NOTE: On June 19-20, the Children's Hospital Association will be holding our ninth annual Family Advocacy Day in Washington, DC. Leading up to the event, we'll be posting stories by the amazing moms and dads of some of our attending children. Today's story is about Rachel Edwards by her dad, Gary.
There has always been a certain comfort for parents that live in a community that is fortunate enough to have a hospital dedicated to children. But despite that comfort, most of us never really consider that our children or grandchildren will ever be patients. In our case, MUSC Children’s Hospital, located near the center of Historic Charleston, was such a place - one for other children and for other families. We never even once pondered that we could be facing a life threatening disease with our child. That only happened to other people.
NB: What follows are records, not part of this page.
-- ==== Sys2Proof/Machine/Power.lean ====
section
/-! DEFINITION. Clocks (R442 to R444) and the stabled state (R445 to R448). -/

namespace Sys2Proof.Machine

/-! ### PLLs and references (R443, R444) -/

/-- A DEC or ENC page is enabled. -/
def State.codecUsed (s : State) : Bool :=
  (upTo 8).any (fun i => s.enabled (pg .dec i)) || (upTo 2).any fun i => s.enabled (pg .enc i)

/-- PLL `k` runs (R443): 0 core, 1 MSS, 2 codec, 3 drover, 8 + n DMC n. -/
def State.pllRuns (s : State) (k : Nat) : Bool :=
  if k ≤ 1 then decide (s.pwrState ≠ 2)
  else if k = 2 then s.codecUsed || s.pwr.codecIdle.isSome
  else if k = 3 then s.mss.drovers
  else decide (8 ≤ k) && s.on (pg .dmc (k - 8)) DMC_CFG_POPULATED && decide (k - 8 ∈ s.channels) &&
    decide (s.rd (pg .dmc (k - 8)) DMC_PM_STATE ≠ 2)

/-- PLL `k` is locked. -/
def State.pllIsLocked (s : State) (k : Nat) : Bool := if k < 4 then s.pll k else s.dmcPll (k - 8)

/-- PLL `k` of the first four has locked, or has not. -/
def State.setLock (s : State) (k : Nat) (on : Bool) : State :=
  let v := s.rd clkP CLK_STAT_LOCK
  (s.wr clkP CLK_STAT_LOCK (if on then setBit v k else clrBit v k)).pllAnew k

/-- Core and MSS PLLs have locked on the way out of the stabled state: the fine part runs again from a TCXO edge, the fabric clock runs and every channel starts its exit
(R446). -/
def State.wakeClocks (s : State) : State :=
  let s := if s.time.coarse then s.clockEdge else s
  let s := { s with time := { s.time with coarse := false } }.wb tb TB_STATUS_COARSE false
  s.channels.foldl (fun s n => if s.rd (pg .dmc n) DMC_PM_STATE = 2 then s.wr (pg .dmc n) DMC_PM_STATE 3 else s) s

/-- R443 DEVICE_PLL_LOCK: a running PLL locks: 0 core, 1 MSS, 2 codec, 3 drover, 8 + n DMC n. The blocks it clocks start, which
their own commands read from CLK_STAT. One that does not run cannot lock (log entry 3). -/
def execDevicePllLock (k : Fin 16) (s : State) : Host.Outcome State Fault Refusal :=
  done (if !s.pllRuns k.val || s.pllIsLocked k.val then s
    else if k.val < 4 then
      let s := s.setLock k.val true
      if s.pwrState = 3 ∧ s.time.coarse ∧ s.pllIsLocked 0 ∧ s.pllIsLocked 1 then s.wakeClocks else s
    else s.dmcLock (k.val - 8) true)

/-- R443 PLL_FAIL: a running PLL has not locked within 1 ms, or within the 1 ms of a retry: one record, however often it retries. -/
def execPllFail (k : Fin 16) (s : State) : Host.Outcome State Fault Refusal :=
  done (if !s.pllRuns k.val || s.pllIsLocked k.val || s.pwr.failed.contains k.val then s
    else { s with pwr := { s.pwr with failed := k.val :: s.pwr.failed } }.emit clkP 0x0001 [k.val])

/-- R443 CODEC_PLL_IDLE_STOP: 1 ms after the last DEC or ENC page was disabled the codec PLL stops. -/
def execCodecPllIdleStop (s : State) : Host.Outcome State Fault Refusal :=
  done (match s.pwr.codecIdle with
    | none => s
    | some t =>
      if s.codecUsed then { s with pwr := { s.pwr with codecIdle := none } }
      else
        let s := (s.advanceRun (t + ns 1000000)).setLock 2 false
        { s with pwr := { s.pwr with codecIdle := none } })

/-- The CLK_STAT bit of reference input `i`: 0 TCXO, 1 LREF0, 2 LREF1, 3 PCIe. -/
def refFld (i : Nat) : Fld :=
  match i with
  | 0 => CLK_STAT_TCXO_OK
  | 1 => CLK_STAT_LREF0_OK
  | 2 => CLK_STAT_LREF1_OK
  | _ => CLK_STAT_PCIE_REF_OK

/-- R444 REF_CLOCK_CHANGE: REF_FOUND or REF_LOST; an input already as said changes nothing. -/
def execRefClockChange (i : Fin 4) (found : Bool) (s : State) : Host.Outcome State Fault Refusal :=
  done (if s.on clkP (refFld i.val) == found then s
    else (s.wb clkP (refFld i.val) found).emit clkP (if found then 0x0802 else 0x0801) [i.val])

/-! ### Entry (R445, R446) -/

/-- The function ID of the first block found enabled that bars the stabled state, in the order of R445. -/
def State.stableBlock (s : State) : Option Nat :=
  let net := s.rd pwrP PWR_WAKE_NET_NET
  let l : List (Blk × List Nat) := [(.hd, upTo 64), (.dec, upTo 8), (.enc, upTo 2), (.cmp, upTo 2), (.bl, upTo 4), (.yk, [0]),
    (.feed, [0]), (.tch, [0, 1]), (.net, (upTo 18).filter fun n => decide (n ≠ net))]
  let hit := l.findSome? fun x => (x.2.find? fun i => s.enabled (pg x.1 i)).map (fidOf x.1)
  hit.orElse fun _ => if s.on pciP PCI_DMA_RING_EN then some 0x1D00 else none

/-- Why a STABLE request is refused (R445, R448): function ID and reason. -/
def State.stableRefusal (s : State) : Option (Nat × Nat) :=
  if s.pwrState ≠ 0 then some (0, 3)
  else match s.stableBlock with
    | some f => some (f, 0)
    | none =>
      if s.updState ≠ 0 ∧ s.updState ≠ 4 then some (0, 1)
      else if s.far.run.isSome || (upTo 8).any (fun n => s.on (pg .dmc n) DMC_TRN_BUSY) then some (0, 2)
      else none

/-- The drovers go into reset: their epochs increment (R88, R92). -/
def State.droversHeld (s : State) : State :=
  let s := (upTo 8).foldl (fun s d => s.epochUp (2 + d)) s
  { s with mss := { s.mss with drovers := false } }.setLock 3 false

/-- R445 STABLE_REQUEST. -/
def execStableRequest (_w : Writer) (s : State) : Host.Outcome State Fault Refusal :=
  done (match s.stableRefusal with
    | some (f, r) => s.emit pwrP 0x1001 (le f 2 ++ [r])
    | none =>
      let s := ((s.wb pwrP PWR_CTRL_STABLE true).wr pwrP PWR_STATE_STATE 1).droversHeld
      { s with pwr := { s.pwr with from_ := s.now } })

/-- The quad of the wake path; a NET in RGMII mode has none. -/
def State.wakeQuad (s : State) : Option Nat :=
  let n := s.rd pwrP PWR_WAKE_NET_NET
  if s.netMode n = 4 then none else some (s.netLane n / 4)

/-- The PLLs of a quad stop and its lanes hold electrical idle. -/
def State.quadStop (s : State) (q : Nat) : State :=
  let p := pg .ln (4 * q)
  let s := (upTo 2).foldl (fun s k =>
    let f := pllFlds k
    { (((s.wb p f.1 false).wb p f.2.1 false).wr p f.2.2 0) with pllRetry := Store.del (2 * q + k) s.pllRetry }) s
  (upTo 4).foldl (fun s i => s.lnQuiet (4 * q + i)) s

/-- A port of TB_PTP_PORTS belongs to the quad of the wake path (R172). -/
def State.ptpStays (s : State) : Bool :=
  (upTo 18).any fun n => bit (s.rd tb TB_PTP_PORTS_PORTS) n && s.wakeQuad.isSome &&
    decide (s.netMode n ≠ 4) && decide (some (s.netLane n / 4) = s.wakeQuad)

/-- R446 STABLED: every channel in self-refresh, the quad PLLs but the wake quad's and all device PLLs stopped, the coarse part
of the time base alone running, with HOLDOVER where no PTP port stays (R172). A cause kept from ENTERING starts the exit
(R447). -/
def execStabled (s : State) : Host.Outcome State Fault Refusal :=
  done (if s.pwrState ≠ 1 then s
    else
      let s := s.channels.foldl (fun s n => if s.rd (pg .dmc n) DMC_PM_STATE = 2 then s else (s.tokensDone n).srEnter n) s
      let s := (upTo 16).foldl (fun s q => if s.wakeQuad = some q then s else s.quadStop q) s
      let s := (upTo 2).foldl State.matrixOff s
      let s := (s.wr clkP CLK_STAT_LOCK 0).wr clkP CLK_STAT_DMC_LOCK 0
      let s := if (s.rd tb TB_STATUS_STATE = 1 ∨ s.rd tb TB_STATUS_STATE = 2) ∧ !s.ptpStays then (s.wr tb TB_SERVO_STATE 3).setTbState 3 else s
      let s := { s with time := { s.time with coarse := true } }.wb tb TB_STATUS_COARSE true
      let s := ((s.wb pwrP PWR_CTRL_STABLE false).wr pwrP PWR_STATE_STATE 2).emit pwrP 0x0001 []
      let wakes := s.pwr.wakes
      let s := { s with pwr := { s.pwr with wakes := [], codecIdle := none, failed := [] } }
      if wakes.isEmpty then s else s.wr pwrP PWR_STATE_STATE 3)

/-! ### Exit (R446, R447) -/

/-- R447 WAKE_REQUEST: a write of WAKE 1. -/
def execWakeRequest (_w : Writer) (s : State) : Host.Outcome State Fault Refusal := done (s.wake 0)

/-- R447 WAKE_ALARM: yard time reaches PWR_WAKE_AT, outside ACTIVE; an alarm that lay in the past when entry began is not
reached. -/
def execWakeAlarm (s : State) : Host.Outcome State Fault Refusal :=
  let a := s.rd64 pwrP PWR_WAKE_AT_LO_T PWR_WAKE_AT_HI_T
  done (if s.pwrState = 0 ∨ !s.on pwrP PWR_WAKE_EN_ALARM ∨ a ≤ s.pwr.from_ then s
    else
      let s := (s.advanceTo a).wake 3
      { s with pwr := { s.pwr with from_ := max a s.now } })

/-- R446 WAKE_COMPLETE: PLLs locked, channels active again, STATE ACTIVE with a WAKE record; the quads' PLLs start as their
lanes need them (R311). -/
def execWakeComplete (s : State) : Host.Outcome State Fault Refusal :=
  done (if s.pwrState ≠ 3 then s
    else
      let s := ((s.setLock 0 true).setLock 1 true).wakeClocks
      let s := s.channels.foldl (fun s n => if s.rd (pg .dmc n) DMC_PM_STATE = 3 then s.srLeave n else s) s
      let s := (upTo 16).foldl State.lnRefresh s
      let s := (upTo 2).foldl State.matrixWake s
      let s := (s.wr pwrP PWR_STATE_STATE 0).emit pwrP 0x0801 [s.rd pwrP PWR_WAKE_CAUSE_CAUSE]
      if s.on pwrP PWR_WAKE_EN_PCIE then s.emitOut (.pin "PCIE_WAKE_N" 0 1) else s)

end Sys2Proof.Machine
end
But in January 2007, that all changed when our 10 year-old blonde haired, blue eyed angel, Rachel Jean, was diagnosed with osteosarcoma, better known as a solid tumor bone cancer to most of us. From the moment of the initial diagnosis, our lives changed in a profound way as we immersed ourselves into membership of a select club. We were a cancer family. And we were headed to that place for other people – MUSC Children’s Hospital.
Each member of that club can still remember the words, “your child has cancer.” The words that immediately follow, most of us cannot remember. A blissful life has been interrupted.
Rachel has been a special joy. And we wanted to become indignant that she could have cancer. If we are honest, we probably wanted to be angry. And we understood fear in whole new way. But there was really no time because our MUSC Children’s Hospital team moved quickly, even as the air became too thin for us to catch full, deep breath.
We learned the value of a hospital dedicated to children’s health through the past six years of three recurrences after the initial diagnosis, ten surgeries including limb salvage surgery, a thoracotomy, a lobectomy, more than eight chemotherapies, three radiation protocols, and immunotherapy. It became apparent that we were in a special place with a passion for excellence, a passion for children and, in fact, a passion for the entire family. To house a child inpatient for more than 150 nights through the first three years of our journey requires a unique skillset and unparalleled facilities for children. Unlike the adult hospitals that treat children like mini-adults, our MUSC Children’s Hospital gave us the best chance for success medically and emotionally.
It also became apparent to us as we learned more about the disease that progress has been slow in many pediatric cancers. In fact, overall spending for pediatric cancer research is small. And seeking the cure of pediatric cancer and other pediatric diseases presents an opportunity for those in positions of authority to make a meaningful impact in the lives of families in our country.
Rachel, now 17, sits at the sweet intersection of answered prayer and great science with the perseverance of four doctors, in particular, who simply did not have an ounce of quit in them. And neither did Rachel. Despite being told frankly that solutions to her illness seemed elusive, Rachel always had a view of a long future with herself in it. And today we are thankful for the community that rallied around us at MUSC Children’s Hospital and walked with us every step of the way. We are ever grateful for Drs. Kraveka, Hudspeth, Jenrette, and Anderson, and the legions of staff that walk with children everyday.
Today, Rachel is 15 months in full remission and we live with thanks that many years ago, our community leaders decided strategically to make children’s health a priority. And they have done it exceedingly well.
And Rachel gave us many lessons along the way. She lived Romans 5:3-4 nearly every single day: “Not only so, but we also glory in our sufferings, because we know that suffering produces perseverance; perseverance, character; and character, hope.”